Honour Crimes’ are also being “commercialized”, committed in an effort by families to:

  1. Retain property rights;

  2. Gain compensation from the individual accused;

  3. Settle a personal vendetta; to prevent women from claiming inheritance rights;

  4. Hide the exposure of incest.

This enables murderers a criminal defence that opposes Islamic and constitutional provisions of this country that was created to protect human life and dignity.

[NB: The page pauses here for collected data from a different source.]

-- ==== Sys2Proof/Machine/Codec.lean ====
section
/-! DEFINITION. The video codec (chapter 11): stream contexts (R268 to R273), the encoder's input, rate control and
access units (R274 to R286), the decoder's output, errors and reports (R287 to R292). -/

namespace Sys2Proof.Machine

/-! ### Contexts -/

def vceInit : VceCtx :=
  ⟨[], [], [], 0, 0, 0, 0, 0, false, false, false, false, false, none, none, [none, none, none], [], 0, none, -1,
    false, false, true, false, [], none⟩

def State.vceC (s : State) (n : Nat) : VceCtx := sget vceInit s.vce n
def State.setVce (s : State) (n : Nat) (x : VceCtx) : State := { s with vce := sset vceInit s.vce n x }
def State.vceState (s : State) (n : Nat) : Nat := s.get (F.VCE_CTX_CTRL.STATE n)
def State.setVceState (s : State) (n v : Nat) : State := s.put (F.VCE_CTX_CTRL.STATE n) v
def srcVce (n : Nat) : Nat := 0x0B00 + n

/-- Field of `k` bytes at offset `o` of the descriptor (Table 11.4). -/
def VceCtx.d (x : VceCtx) (o k : Nat) : Nat := field x.desc o k
def VceCtx.decodes (x : VceCtx) : Bool := x.d 0 1 == 1
def VceCtx.prio (x : VceCtx) : Nat := x.d 4 1
/-- B pictures between anchors. -/
def gopB (g : Nat) : Nat := if g % 4 = 2 then bits g 4 2 + 1 else 0

/-- An access of context `n` through `unit`: encode contexts are steep client 21, decode contexts 22; a PRIO 0
context's accesses are pinned (R269, Table 15.1). -/
def VceCtx.req (x : VceCtx) (n unit : Nat) (pinned : Bool) : Req :=
  ⟨srcVce n, unit, if x.decodes then 22 else 21, pinned || x.prio == 0, none⟩

/-! ### Open checks (R268, Table 11.5) -/

/-- The reserved bytes of the descriptor and its CRC. -/
def descClean (d : List Byte) : Bool :=
  field d 0xFC 4 == crc32c (d.take 0xFC) &&
  [(0x34, 4), (0x4C, 4), (0x5D, 3), (0x69, 7), (0x79, 7), (0x8E, 110)].all (fun (o, n) => field d o n == 0) &&
  field d 0x14 1 < 8 && field d 0x17 1 < 64 && field d 0x23 1 < 16

def descProfileOk (d : List Byte) : Bool :=
  let f := field d
  let p := f 1 1
  decide (f 0 1 ≤ 1) && (p == 1 || p == 2 || p == 4) && decide (f 2 1 ≤ 186 ∧ f 3 1 ≤ 1 ∧ f 4 1 ≤ 2) &&
  (if f 0 1 = 0 then
    (f 5 1 == 1 || f 5 1 == 2 && p == 4) && (f 6 1 == 8 || f 6 1 == 10 && p != 1) &&
    decide (64 ≤ f 8 2 ∧ f 8 2 ≤ 8192 ∧ 64 ≤ f 0xA 2 ∧ f 0xA 2 ≤ 4352) && f 8 2 % 2 == 0 && f 0xA 2 % 2 == 0
  else decide (1 ≤ f 8 2 ∧ f 8 2 ≤ 8192 ∧ 1 ≤ f 0xA 2 ∧ f 0xA 2 ≤ 4352))

/-- The size of the cropped and rotated image (R276 step 4). -/
def rotated (orient w h : Nat) : Nat × Nat := if orient % 2 = 1 then (h, w) else (w, h)

/-- The scaling ratios of R276. -/
def ratioOk (rw rh w h : Nat) : Bool := decide (w ≤ rw ∧ rw ≤ 8 * w ∧ h ≤ rh ∧ rh ≤ 8 * h)

/-- Every phase of a scaler filter sums to 16,384. -/
def filtSums (tab : List Byte) (v : Nat) : Bool :=
  (List.range 64).all (fun p => (List.range 8).foldl (fun a k => a + filt tab v p k) (0 : Int) == 16384)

D. What is the Islamic legal approach?

 

Islamic law has a different approach in how it instructs us to deal with women suspected zina or fornication.

 

To begin with, Qur’an Chapter 49, Sura Hujuraat verse 12, states how suspicion can be a sin and should be avoided:

 

O you who believe! Avoid most of suspicion, for surely suspicion in some cases is a sin, and do not spy nor let some of you backbite others. Does one of you like to eat the flesh of his dead brother? But you abhor it; and be careful of (your duty to) Allah, surely Allah is Oft-returning (to mercy), Merciful.

 

If there is, however, a strong reason for faulting a woman on a basis of suspicion of zina, there is a specific procedure requiring a strict burden of proof on those who accuse a woman of being unchaste, as given in Q 24 (4—9).

 

Four Witnesses

The accuser must bring forward four honourable witnesses (Q4:15 and 24:4), who can testify to the act of zina. The credibility of the witnesses and their statements is of utmost importance to avoid false accusations. This is illustrated by the harsh punishment given to those who falsely testify against a woman and are subsequently prosecuted under the crime of qadf, for which the punishment of the witnesses is eighty stripes and rejection of their testimony forever (Q24:4).

 

However, he who accuses his wife but lacks witnesses, must testify four times by Allah that he has spoken the truth (Q24:6). The fifth testimony should invoke the curse of Allah unto him, if he is untruthful (Q24:7). However, her punishment is averted if she also bears witness four times by Allah that her husband is telling an untruth (Q24:8), and the fifth testimony she will too invoke the curse of Allah upon herself if she is speaking an untruth (Q24:9).

 

Thus, what can be learnt from these Qur’anic provisions, is that before any action can be taken based on suspicion, it is necessary that four credible witnesses are required; or alternatively, if the suspicion arises by a husband towards his wife, a series of oaths invoking Allah’s wrath upon the individual speaking the untruth, allowing the woman her defence to be heard before any actions are taken. And if both parties are insistent in their oaths, the consequence prescribed by the Quran is: divorce, and not death. Such provisions are necessary, as the mislabelling of a woman of being an adulteress is a grave sin.

 

Even upon being found guilty of zina or fornication, the punishment delegated to the guilty party is not death. It is also worth noting that, Islam does not condone individuals or family members taking the law into their own hands, but that should there should be evidence of four witnesses to support suspicion of the offence, which should be taken to a higher and better educated authority to decide, lest there be killing and chaos between us all.

 

Thus, the Qur’an does not condone the killing of a female for such an act. In the event of an honour killing, the murder must be dealt with the relevant laws and the case should be prosecuted against the man without mitigation.